Once you have your content, when and how should you submit it to maximize visibility?
Any time not during working hours. Sunday nights and weekday nights have become the new “go time” for me. Think of when users, East and West coast are most likely to be relaxing and on the internet. Pictures being EVERYWHERE makes it harder to hide from bosses.
Space it out 6 hours. Pin to different categories. Pin different URLs when possible. Keep track of them in Excel. Your goal should be getting to the “categoriy” sections. That’s where the traffic and repins are, if not, it dies.
@scott_dodge: Do you ever use any of the male-focused Pinterest clones (such as Gentlemint) for your work?
@colbyalmond: No, but that is a great idea. Similarly, Craft Gawker is a great place to launch female focused pieces of content.
What are some KPIs that you monitor to track the success of a Pinterest campaign?
Right now simple Google Analytics and conversions. If Pinterest marketing is perfect, conversions will explode.
This is from a client that has done 3 months on Pinterest. The performance speaks for itself: http://imgur.com/GZ51T . I think a lot has to do with the boost in organic rankings you receive from the links and social side of Pinterest. As Matt Cutts continues to evolve, so should the quality of our content. Pinterest is the perfect avenue to launch content.
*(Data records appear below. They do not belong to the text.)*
-- ==== Sys2Proof/Laws/State.lean ====
section
/-! SUPPORT. What each named update of State does to each field, and what each shared operation is as one record
update. -/

namespace Sys2Proof.Machine

@[simp] theorem State.quiet_crc (s : State) : s.quiet.crc = s.crc := rfl
@[simp] theorem State.quiet_sum (s : State) : s.quiet.sum = s.sum := rfl
@[simp] theorem State.quiet_rdata (s : State) : s.quiet.rdata = 0x0000#16 := rfl
@[simp] theorem State.quiet_inputs (s : State) : s.quiet.inputs = s.inputs := rfl
@[simp] theorem State.quiet_draws (s : State) : s.quiet.draws = s.draws := rfl

@[simp] theorem State.drive_crc (v : Half) (s : State) : (s.drive v).crc = s.crc := rfl
@[simp] theorem State.drive_sum (v : Half) (s : State) : (s.drive v).sum = s.sum := rfl
@[simp] theorem State.drive_rdata (v : Half) (s : State) : (s.drive v).rdata = v := rfl
@[simp] theorem State.drive_inputs (v : Half) (s : State) : (s.drive v).inputs = s.inputs := rfl
@[simp] theorem State.drive_draws (v : Half) (s : State) : (s.drive v).draws = s.draws := rfl

@[simp] theorem State.accumulate_crc (c : Half) (m : Byte) (s : State) : (s.accumulate c m).crc = c := rfl
@[simp] theorem State.accumulate_sum (c : Half) (m : Byte) (s : State) : (s.accumulate c m).sum = m := rfl
@[simp] theorem State.accumulate_rdata (c : Half) (m : Byte) (s : State) :
    (s.accumulate c m).rdata = s.rdata := rfl
@[simp] theorem State.accumulate_inputs (c : Half) (m : Byte) (s : State) :
    (s.accumulate c m).inputs = s.inputs := rfl
@[simp] theorem State.accumulate_draws (c : Half) (m : Byte) (s : State) :
    (s.accumulate c m).draws = s.draws := rfl

@[simp] theorem State.clear_crc (s : State) : s.clear.crc = crcInit := rfl
@[simp] theorem State.clear_sum (s : State) : s.clear.sum = sumInit := rfl
@[simp] theorem State.clear_rdata (s : State) : s.clear.rdata = s.rdata := rfl
@[simp] theorem State.clear_inputs (s : State) : s.clear.inputs = s.inputs := rfl
@[simp] theorem State.clear_draws (s : State) : s.clear.draws = s.draws := rfl

@[simp] theorem State.feedByte_crc (b : Byte) (s : State) : (s.feedByte b).crc = crcStep s.crc b := rfl
@[simp] theorem State.feedByte_sum (b : Byte) (s : State) : (s.feedByte b).sum = sumStep s.sum b := rfl
@[simp] theorem State.feedByte_rdata (b : Byte) (s : State) : (s.feedByte b).rdata = s.rdata := rfl
@[simp] theorem State.feedByte_inputs (b : Byte) (s : State) : (s.feedByte b).inputs = s.inputs := rfl
@[simp] theorem State.feedByte_draws (b : Byte) (s : State) : (s.feedByte b).draws = s.draws := rfl

/-- All that reset at an edge does. -/
theorem applyReset_spec (s : State) :
    applyReset s = { s with crc := crcInit, sum := sumInit, rdata := 0x0000#16 } := rfl

/-- All that an idle cycle does. -/
theorem idleCycle_spec (s : State) : idleCycle s = { s with rdata := 0x0000#16 } := rfl

/-- All that a loss of power does. -/
theorem losePower_spec (s : State) :
    losePower s =
      { s with crc := Config.powerUpCrc s.draws, sum := Config.powerUpSum s.draws, draws := s.draws + 1 } := rfl

/-- A slot's value depends on the accumulators alone (R12, R24). -/
theorem readSlot_congr (r : Reg) {s t : State} (hc : s.crc = t.crc) (hs : s.sum = t.sum) :
    readSlot r s = readSlot r t := by
  cases r <;> simp [readSlot, hc, hs]

end Sys2Proof.Machine
end

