/-- Settles O45: at an edge both states do the same action, and each of the three answers the same CRC, SUM and
`rdata` for the same accumulators; for a transaction that is `exec_congr`. -/
theorem onlyTheAccumulatorsSurviveAnEdge : Obligations.OnlyTheAccumulatorsSurviveAnEdge := by
  intro s u p restS restU hc hm hs hu
  rw [step_edge hs, step_edge hu]
  cases edgeAction p with
  | reset => exact ⟨_, _, rfl, rfl, rfl, rfl, rfl⟩
  | transaction T => exact exec_congr (decode T) hc hm
  | idle => exact ⟨_, _, rfl, rfl, hc, hm, rfl⟩

end Sys2Proof.Machine

/-! ## The register slots at an edge

A cycle with a transaction reads or writes one of the eight slots. `exec_of_read` and `exec_of_write` say so for every
word, `step_read` and `step_write` for every cycle, and the rules of R21 to R28 follow from these four. -/

namespace Sys2Proof.Machine

/-! ### What a word does to its slot -/

/-- The write column of the register map (R24 to R26), beside `readSlot`: DATA feeds the low byte, CTRL with bit 0 set
restores the start values, and every other write is ignored. Any write drives `rdata = 0x0000` (R22). `exec_of_write`
says that this is what a write transaction does. -/
def writeSlot (r : Reg) (d : Half) (s : State) : State :=
  match r with
  | .data => (s.feedByte (d.extractLsb' 0 8)).quiet
  | .ctrl => if d.getLsbD 0 then s.clear.quiet else s.quiet
  | .crc | .sum | .crcl | .crch | .rsv6 | .rsv7 => s.quiet

theorem writeSlot_ctrl_of_set {d : Half} (h : d.getLsbD 0 = true) (s : State) :
    writeSlot .ctrl d s = s.clear.quiet := if_pos h

theorem writeSlot_ctrl_of_clear {d : Half} (h : d.getLsbD 0 = false) (s : State) :
    writeSlot .ctrl d s = s.quiet := if_neg (ne_true_of_eq_false h)

@[simp] theorem writeSlot_rdata (r : Reg) (d : Half) (s : State) : (writeSlot r d s).rdata = 0x0000#16 := by
  cases r with
  | ctrl =>
    cases h : d.getLsbD 0 with
    | false => rw [writeSlot_ctrl_of_clear h, State.quiet_rdata]
    | true => rw [writeSlot_ctrl_of_set h, State.quiet_rdata]
  | data | crc | sum | crcl | crch | rsv6 | rsv7 => rfl

/-- A write to any slot but DATA and CTRL is ignored (R26, R28). -/
theorem writeSlot_ignored {r : Reg} (hd : r ≠ .data) (hc : r ≠ .ctrl) (d : Half) (s : State) :
    writeSlot r d s = s.quiet := by
  cases r with
  | data => exact absurd rfl hd
  | ctrl => exact absurd rfl hc
  | crc | sum | crcl | crch | rsv6 | rsv7 => rfl

/-- A read drives the addressed slot's value and does nothing else (R22, R24). -/
theorem exec_of_read {T : TWord} (h : wField T = false) (s : State) :
    exec (decode T) s = .next (s.drive (readSlot (Reg.ofAddr (aField T)) s)) := by
  have hd : decode T = decodeRead T := by simp [decode, h]
  rw [hd, decodeRead]
  cases Reg.ofAddr (aField T) <;> rfl

/-- A write does what the write column says of the addressed slot (R24). -/
theorem exec_of_write {T : TWord} (h : wField T = true) (s : State) :
    exec (decode T) s = .next (writeSlot (Reg.ofAddr (aField T)) (dField T) s) := by
  have hd : decode T = decodeWrite T := by simp [decode, h]
  rw [hd, decodeWrite, bField_eq, iField_eq]
  cases Reg.ofAddr (aField T) with
  | ctrl =>
    cases hb : (dField T).getLsbD 0 with
    | false => rw [writeSlot_ctrl_of_clear hb]; rfl
    | true => rw [writeSlot_ctrl_of_set hb]; rfl
  | data | crc | sum | crcl | crch | rsv6 | rsv7 => rfl

/-- Every address is that of a register, so a claim about an address has one case for each register. -/
theorem exists_reg_addr (a : Addr) : ∃ r : Reg, r.addr = a := ⟨Reg.ofAddr a, Reg.addr_ofAddr a⟩

/-! ### The step at an edge, by what the ports carry -/

section
variable {s : State} {p : Ports} {rest : List Input}

theorem step_reset (h : s.inputs = .edge p :: rest) (hr : p.rst = true) :
    step s = .next (applyReset { s with inputs := rest }) := by
  rw [step_edge h, edgeAction_reset hr]

theorem step_transaction (h : s.inputs = .edge p :: rest) (hr : p.rst = false) (hs : p.sel = true) :
    step s = exec (decode p.word) { s with inputs := rest } := by
  rw [step_edge h, edgeAction_transaction hr hs]

theorem step_idle (h : s.inputs = .edge p :: rest) (hr : p.rst = false) (hs : p.sel = false) :
    step s = .next (idleCycle { s with inputs := rest }) := by
  rw [step_edge h, edgeAction_idle hr hs]

theorem step_read (h : s.inputs = .edge p :: rest) (hr : p.rst = false) (hs : p.sel = true) (hw : p.we = false) :
    step s = .next { s with inputs := rest, rdata := readSlot (Reg.ofAddr p.addr) s } := by
  have hv : readSlot (Reg.ofAddr p.addr) { s with inputs := rest } = readSlot (Reg.ofAddr p.addr) s :=
    readSlot_congr _ rfl rfl
  rw [step_transaction h hr hs, exec_of_read (by simp [Ports.word, hw]), Ports.word, aField_tword, hv, State.drive]

theorem step_write (h : s.inputs = .edge p :: rest) (hr : p.rst = false) (hs : p.sel = true) (hw : p.we = true) :
    step s = .next (writeSlot (Reg.ofAddr p.addr) p.wdata { s with inputs := rest }) := by
  rw [step_transaction h hr hs, exec_of_write (by simp [Ports.word, hw]), Ports.word, aField_tword, dField_tword]

end

/-- A word's cycle presents that word (R40). -/
@[simp] theorem word_ofWord (T : TWord) : (Ports.ofWord T).word = T := tword_fields T

/-! ### The input a step meets, and whether it stops there -/

/-- No transaction stops (R100). -/
theorem exec_next (i : Instr) (s : State) : ∃ t, exec i s = .next t := by
  obtain ⟨b, -, he⟩ | ⟨-, he⟩ | ⟨-, r, he⟩ := exec_cases i <;> exact ⟨_, he s⟩

/-- Only an undriven edge is outside the spec (R23). -/
theorem inSpec_eq_true_iff (i : Input) : inSpec i = true ↔ i ≠ .undriven := by
  cases i <;> simp [inSpec]

/-- A master with nothing left presents a driven edge, so an undriven one stands at the head of its list. -/
theorem takeInput_eq_undriven_iff (s : State) :
    (takeInput s).1 = .undriven ↔ ∃ rest, s.inputs = .undriven :: rest := by
  cases h : s.inputs with
  | nil => simp [takeInput_nil h]
  | cons i rest => simp [takeInput_cons h]

theorem step_fault_of_undriven {s : State} (h : (takeInput s).1 = .undriven) : step s = .fault .undrivenInput := by
  unfold step
  rcases hi : takeInput s with ⟨i, s'⟩
  rw [hi] at h
  cases h
  rfl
Pinterest is still young, just be sure to get in before it’s too late. There’s too many benefits in the network not to.
@kmullett: I am kind of digging http://mapinterest.com/ of all the clones, though gentlemint, sinterest, and other knock offs are funny.
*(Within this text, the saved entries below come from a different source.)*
/-! ### Names of the registers -/
namespace R
abbrev resetCause := blk 0x00 0x000
abbrev straps := blk 0x00 0x004
abbrev bootState := blk 0x00 0x008
abbrev domainFailLo := blk 0x00 0x00C
abbrev domainFailHi := blk 0x00 0x010
abbrev domainSpared := blk 0x00 0x014
abbrev fwVersion := blk 0x00 0x018
abbrev secVersionMin := blk 0x00 0x01C
abbrev bootTimeUs := blk 0x00 0x020
abbrev profTarget := blk 0x01 0x000
abbrev profBoundaryLo := blk 0x01 0x004
abbrev profBoundaryHi := blk 0x01 0x008
abbrev profState := blk 0x01 0x00C
abbrev thermCtrl := blk 0x01 0x010
abbrev pwrCtrl := blk 0x01 0x014
abbrev clkStatus := blk 0x01 0x018
abbrev tjWest := blk 0x01 0x01C
abbrev tjEast := blk 0x01 0x020
abbrev tjPeak := blk 0x01 0x024
abbrev pkgPower := blk 0x01 0x028
abbrev throttles := blk 0x01 0x02C
abbrev xingRecentres := blk 0x01 0x030
abbrev regionState (r : Nat) := blk 0x01 (0x100 + 0x20 * r)
abbrev swells (r : Nat) := blk 0x01 (0x104 + 0x20 * r)
abbrev xingHolds (r : Nat) := blk 0x01 (0x108 + 0x20 * r)
abbrev maxSlip (r : Nat) := blk 0x01 (0x10C + 0x20 * r)
abbrev marginRuns (r : Nat) := blk 0x01 (0x110 + 0x20 * r)
abbrev portState (p : Nat) := blk 0x03 (0x40 * p)
abbrev portStatus (p : Nat) := blk 0x03 (0x40 * p + 0x04)
abbrev rxPower (p : Nat) := blk 0x03 (0x40 * p + 0x08)
abbrev txPower (p : Nat) := blk 0x03 (0x40 * p + 0x0C)
abbrev portFecCorrected (p : Nat) := blk 0x03 (0x40 * p + 0x10)
abbrev portFecUncorr (p : Nat) := blk 0x03 (0x40 * p + 0x14)
abbrev framesRx (p : Nat) := blk 0x03 (0x40 * p + 0x18)
abbrev framesTx (p : Nat) := blk 0x03 (0x40 * p + 0x1C)
abbrev tagFails (p : Nat) := blk 0x03 (0x40 * p + 0x20)
abbrev seqDiscards (p : Nat) := blk 0x03 (0x40 * p + 0x24)
abbrev resends (p : Nat) := blk 0x03 (0x40 * p + 0x28)
abbrev sessionsOpened (p : Nat) := blk 0x03 (0x40 * p + 0x2C)
abbrev sessionsRefused (p : Nat) := blk 0x03 (0x40 * p + 0x30)
abbrev h2eSlot (n : Nat) := blk 0x04 (0x100 * n)
abbrev e2hSlot (n : Nat) := blk 0x04 (0x1000 + 0x100 * n)
abbrev e2bSlot (n : Nat) := blk 0x04 (0x2000 + 0x100 * n)
abbrev h2eFull := blk 0x04 0x3000
abbrev e2hFull := blk 0x04 0x3004
abbrev e2bFull := blk 0x04 0x3008
abbrev e2hDoorbell := blk 0x04 0x300C
abbrev e2bDoorbell := blk 0x04 0x3010
abbrev h2eReject := blk 0x04 0x3014
abbrev e2hReject := blk 0x04 0x3018
abbrev e2bReject := blk 0x04 0x301C
abbrev mbxIrqEn := blk 0x04 0x3020
abbrev h2eNext := blk 0x04 0x3024
abbrev bayResult (b : Nat) := blk 0x05 (0x10 * b)
abbrev baySelftestFail (b : Nat) := blk 0x05 (0x10 * b + 4)
abbrev bayApplied (b : Nat) := blk 0x05 (0x10 * b + 8)
abbrev beatCountLo := blk 0x08 0x000
abbrev beatCountHi := blk 0x08 0x004
abbrev tideCountLo := blk 0x08 0x008
abbrev tideCountHi := blk 0x08 0x00C
abbrev tidePeriod := blk 0x08 0x010
abbrev tideSlack := blk 0x08 0x014
abbrev holdWindow := blk 0x08 0x018
abbrev holdLimit := blk 0x08 0x01C
abbrev groupOffsetLo := blk 0x08 0x020
abbrev groupOffsetHi := blk 0x08 0x024
abbrev markInterval := blk 0x08 0x028
abbrev tideStatus := blk 0x08 0x02C
abbrev lastHoldBeats := blk 0x08 0x030
abbrev heldTides := blk 0x08 0x034
abbrev alignError := blk 0x08 0x038
abbrev numCtrl := blk 0x09 0x000
abbrev numStatus := blk 0x09 0x004
abbrev scaleBaseLo := blk 0x09 0x008
abbrev scaleBaseHi := blk 0x09 0x00C
abbrev scaleCount := blk 0x09 0x010
abbrev layerCount := blk 0x09 0x014
abbrev skippedSteps := blk 0x09 0x018
abbrev nonfinValues := blk 0x09 0x01C
abbrev jitRecords := blk 0x09 0x020
abbrev alarmIndex := blk 0x09 0x024
abbrev alarmHi := blk 0x09 0x028
abbrev alarmLo := blk 0x09 0x02C
abbrev numAlarms := blk 0x09 0x030
abbrev shelfCtrl := blk 0x0A 0x000
abbrev shelfStatus := blk 0x0A 0x004
abbrev shelfTopBase := blk 0x0A 0x008
abbrev shelfBodyBaseLo := blk 0x0A 0x00C
abbrev shelfBodyBaseHi := blk 0x0A 0x010
abbrev shelfLimit := blk 0x0A 0x014
abbrev shelfSpillBaseLo := blk 0x0A 0x018
abbrev shelfSpillBaseHi := blk 0x0A 0x01C
abbrev shelfSpillSize := blk 0x0A 0x020
abbrev shelfWaitLimit := blk 0x0A 0x024
abbrev layerBaseLo := blk 0x0A 0x028
abbrev layerBaseHi := blk 0x0A 0x02C
abbrev frameIndex := blk 0x0A 0x030
abbrev shelfErrInfo := blk 0x0A 0x034
abbrev hbmChunks := blk 0x0A 0x038
abbrev hbmChunksPeak := blk 0x0A 0x03C
abbrev spillChunks := blk 0x0A 0x040
abbrev spillAllocs := blk 0x0A 0x044
abbrev pushUnits := blk 0x0A 0x048
abbrev popUnits := blk 0x0A 0x04C
abbrev chunkMoves := blk 0x0A 0x050
abbrev leftoverFrames := blk 0x0A 0x054
abbrev popWaitCycles := blk 0x0A 0x058
abbrev frameData (i : Nat) := blk 0x0A (0x060 + 4 * i)
abbrev updBaseLo := blk 0x0B 0x000
abbrev updBaseHi := blk 0x0B 0x004
abbrev updCount := blk 0x0B 0x008
abbrev hpBaseLo := blk 0x0B 0x00C
abbrev hpBaseHi := blk 0x0B 0x010
abbrev updDefaults := blk 0x0B 0x014
abbrev updStatus := blk 0x0B 0x018
abbrev gate := blk 0x0B 0x01C
abbrev stepNumberLo := blk 0x0B 0x020
abbrev stepNumberHi := blk 0x0B 0x024
abbrev recordIndex := blk 0x0B 0x028
abbrev recState (i : Nat) := blk 0x0B (0x02C + 4 * i)
abbrev updErrInfo := blk 0x0B 0x03C
abbrev gateWaitCycles := blk 0x0B 0x040
abbrev verWaitCycles := blk 0x0B 0x044
abbrev commits := blk 0x0B 0x048
abbrev skippedUpdates := blk 0x0B 0x04C
abbrev gateNoneSteps := blk 0x0B 0x050
abbrev snapCtrl := blk 0x0C 0x000
abbrev snapStatus := blk 0x0C 0x004
abbrev snapSeq := blk 0x0C 0x008
abbrev snapCostUs := blk 0x0C 0x00C
abbrev snapTS := blk 0x0C 0x010
abbrev mtbfS := blk 0x0C 0x014
abbrev snapTableLo := blk 0x0C 0x018
abbrev snapTableHi := blk 0x0C 0x01C
abbrev snapCount := blk 0x0C 0x020
abbrev snapshots := blk 0x0C 0x024
abbrev snapDeferred := blk 0x0C 0x028
abbrev replays := blk 0x0C 0x02C
abbrev restoreSkews := blk 0x0C 0x030
abbrev dirtyBlocks := blk 0x0C 0x034
abbrev arrayCtrl (n : Nat) := blk 0x10 (0x40 * n)
abbrev rowMap (n : Nat) := blk 0x10 (0x40 * n + 0x04)
abbrev arrayStatus (n : Nat) := blk 0x10 (0x40 * n + 0x08)
abbrev chkFails (n : Nat) := blk 0x10 (0x40 * n + 0x0C)
abbrev retryCycles (n : Nat) := blk 0x10 (0x40 * n + 0x10)
abbrev passes (n : Nat) := blk 0x10 (0x40 * n + 0x14)
abbrev apdNoop (n : Nat) := blk 0x10 (0x40 * n + 0x18)
abbrev apdK0 (n : Nat) := blk 0x10 (0x40 * n + 0x1C)
abbrev loadCycles (n : Nat) := blk 0x10 (0x40 * n + 0x20)
abbrev vectorCycles (n : Nat) := blk 0x10 (0x40 * n + 0x24)
abbrev coldStarts (n : Nat) := blk 0x10 (0x40 * n + 0x28)
abbrev reelStallThresh := blk 0x11 0x000
abbrev reelStatus := blk 0x11 0x004
abbrev reelStalls := blk 0x11 0x008
abbrev reelVoids := blk 0x11 0x00C
abbrev setCfgLo := blk 0x11 0x010
abbrev setCfgHi := blk 0x11 0x014
abbrev portSlot (n : Nat) := blk 0x11 (0x100 + 0x20 * n)
abbrev fwdVectors (n : Nat) := blk 0x11 (0x104 + 0x20 * n)
abbrev usedVectors (n : Nat) := blk 0x11 (0x108 + 0x20 * n)
abbrev stallCycles (n : Nat) := blk 0x11 (0x10C + 0x20 * n)
abbrev heldCycles (n : Nat) := blk 0x11 (0x110 + 0x20 * n)
abbrev provDiscards (n : Nat) := blk 0x11 (0x114 + 0x20 * n)
abbrev turnCold (n : Nat) := blk 0x11 (0x118 + 0x20 * n)
abbrev fabricMode := blk 0x12 0x000
abbrev fabricStatus := blk 0x12 0x004
abbrev sramCeCount := blk 0x12 0x008
abbrev streamCtrl (n : Nat) := blk 0x12 (0x100 + 0x40 * n)
abbrev streamStatus (n : Nat) := blk 0x12 (0x104 + 0x40 * n)
abbrev queueOwnLo (n : Nat) := blk 0x12 (0x108 + 0x40 * n)
abbrev queueOwnHi (n : Nat) := blk 0x12 (0x10C + 0x40 * n)
abbrev opsInFlight (n : Nat) := blk 0x12 (0x110 + 0x40 * n)
abbrev opsPeak (n : Nat) := blk 0x12 (0x114 + 0x40 * n)
abbrev coreStall (n : Nat) := blk 0x12 (0x118 + 0x40 * n)
abbrev listSwitches (n : Nat) := blk 0x12 (0x11C + 0x40 * n)
abbrev rearmWaits (n : Nat) := blk 0x12 (0x120 + 0x40 * n)
abbrev lsConflicts (n : Nat) := blk 0x12 (0x124 + 0x40 * n)
abbrev raStarted (n : Nat) := blk 0x12 (0x128 + 0x40 * n)
abbrev raCommitted (n : Nat) := blk 0x12 (0x12C + 0x40 * n)
abbrev raCancelled (n : Nat) := blk 0x12 (0x130 + 0x40 * n)
abbrev raDiscardBytes (n : Nat) := blk 0x12 (0x134 + 0x40 * n)
abbrev raErrors (n : Nat) := blk 0x12 (0x138 + 0x40 * n)
abbrev bytesMoved (n : Nat) := blk 0x12 (0x13C + 0x40 * n)
abbrev bktCtrl := blk 0x13 0x000
abbrev bktStatus := blk 0x13 0x004
abbrev bktErrInfo := blk 0x13 0x008
abbrev bktState (i : Nat) := blk 0x13 (0x00C + 4 * i)
abbrev bktFlagsLo := blk 0x13 0x01C
abbrev bktFlagsHi := blk 0x13 0x020
abbrev bucketsDone := blk 0x13 0x024
abbrev nonfinBuckets := blk 0x13 0x028
abbrev piecesSent := blk 0x13 0x02C
abbrev piecesReceived := blk 0x13 0x030
abbrev creditWaitCycles := blk 0x13 0x034
abbrev barriersDone := blk 0x13 0x038
abbrev barLastBeats := blk 0x13 0x03C
abbrev ringCfg (n : Nat) := blk 0x13 (0x100 + 0x20 * n)
abbrev ringNext (n : Nat) := blk 0x13 (0x104 + 0x20 * n)
abbrev ringPrev (n : Nat) := blk 0x13 (0x108 + 0x20 * n)
abbrev ringLinksLo (n : Nat) := blk 0x13 (0x10C + 0x20 * n)
abbrev ringLinksHi (n : Nat) := blk 0x13 (0x110 + 0x20 * n)
abbrev devId := blk 0x18 0x000
abbrev routeIndex := blk 0x18 0x004
abbrev routeData := blk 0x18 0x008
abbrev routeDataC := blk 0x18 0x00C
abbrev linkThresh := blk 0x18 0x010
abbrev lossWait := blk 0x18 0x014
abbrev routeErrors := blk 0x18 0x018
abbrev linkCtrl (k : Nat) := blk 0x18 (0x100 + 0x40 * k)
abbrev linkState (k : Nat) := blk 0x18 (0x104 + 0x40 * k)
abbrev linkStatus (k : Nat) := blk 0x18 (0x108 + 0x40 * k)
abbrev laneMap (k : Nat) := blk 0x18 (0x10C + 0x40 * k)
abbrev partner (k : Nat) := blk 0x18 (0x110 + 0x40 * k)
abbrev rttAck (k : Nat) := blk 0x18 (0x114 + 0x40 * k)
abbrev crcErrors (k : Nat) := blk 0x18 (0x118 + 0x40 * k)
abbrev retries (k : Nat) := blk 0x18 (0x11C + 0x40 * k)
abbrev replayedFlits (k : Nat) := blk 0x18 (0x120 + 0x40 * k)
abbrev linkFecCorrected (k : Nat) := blk 0x18 (0x124 + 0x40 * k)
abbrev linkFecUncorr (k : Nat) := blk 0x18 (0x128 + 0x40 * k)
abbrev laneSwaps (k : Nat) := blk 0x18 (0x12C + 0x40 * k)
abbrev linkDowns (k : Nat) := blk 0x18 (0x130 + 0x40 * k)
abbrev laneSel (k : Nat) := blk 0x18 (0x134 + 0x40 * k)
abbrev laneSymErr (k : Nat) := blk 0x18 (0x138 + 0x40 * k)
abbrev laneMargin (k : Nat) := blk 0x18 (0x13C + 0x40 * k)
abbrev memCtrl := blk 0x20 0x000
abbrev memStatus := blk 0x20 0x004
abbrev hbmCapacity := blk 0x20 0x008
abbrev ddrCapacity := blk 0x20 0x00C
abbrev ueAddrLo := blk 0x20 0x010
abbrev ueAddrHi := blk 0x20 0x014
abbrev ueCount := blk 0x20 0x018
abbrev hbmState (s : Nat) := blk 0x20 (0x100 + 0x40 * s)
abbrev pcMap (s : Nat) := blk 0x20 (0x104 + 0x40 * s)
abbrev copyPtr (s : Nat) := blk 0x20 (0x108 + 0x40 * s)
abbrev ceCount (s : Nat) := blk 0x20 (0x10C + 0x40 * s)
abbrev stackUe (s : Nat) := blk 0x20 (0x110 + 0x40 * s)
abbrev pcSel (s : Nat) := blk 0x20 (0x114 + 0x40 * s)
abbrev pcCe (s : Nat) := blk 0x20 (0x118 + 0x40 * s)
abbrev stackTemp (s : Nat) := blk 0x20 (0x11C + 0x40 * s)
abbrev ddrState (c : Nat) := blk 0x20 (0x300 + 0x40 * c)
abbrev chCeCount (c : Nat) := blk 0x20 (0x304 + 0x40 * c)
abbrev chUeCount (c : Nat) := blk 0x20 (0x308 + 0x40 * c)
abbrev scrubPasses (c : Nat) := blk 0x20 (0x30C + 0x40 * c)
abbrev scrubCe (c : Nat) := blk 0x20 (0x310 + 0x40 * c)
end R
@scott_dodge: Do you ever relaunch content that was extremely successful on Pinterest to social bookmarking sites using the context that it was extremely successful on Pinterest? i.e. the title of the submission being “This infoG got 20k repins”?
@colbyalmond_dodge: Yes. As the site keeps growing, more and more users haven’t seen old SUCCESSFUL content. REPIN ALL THE THINGS!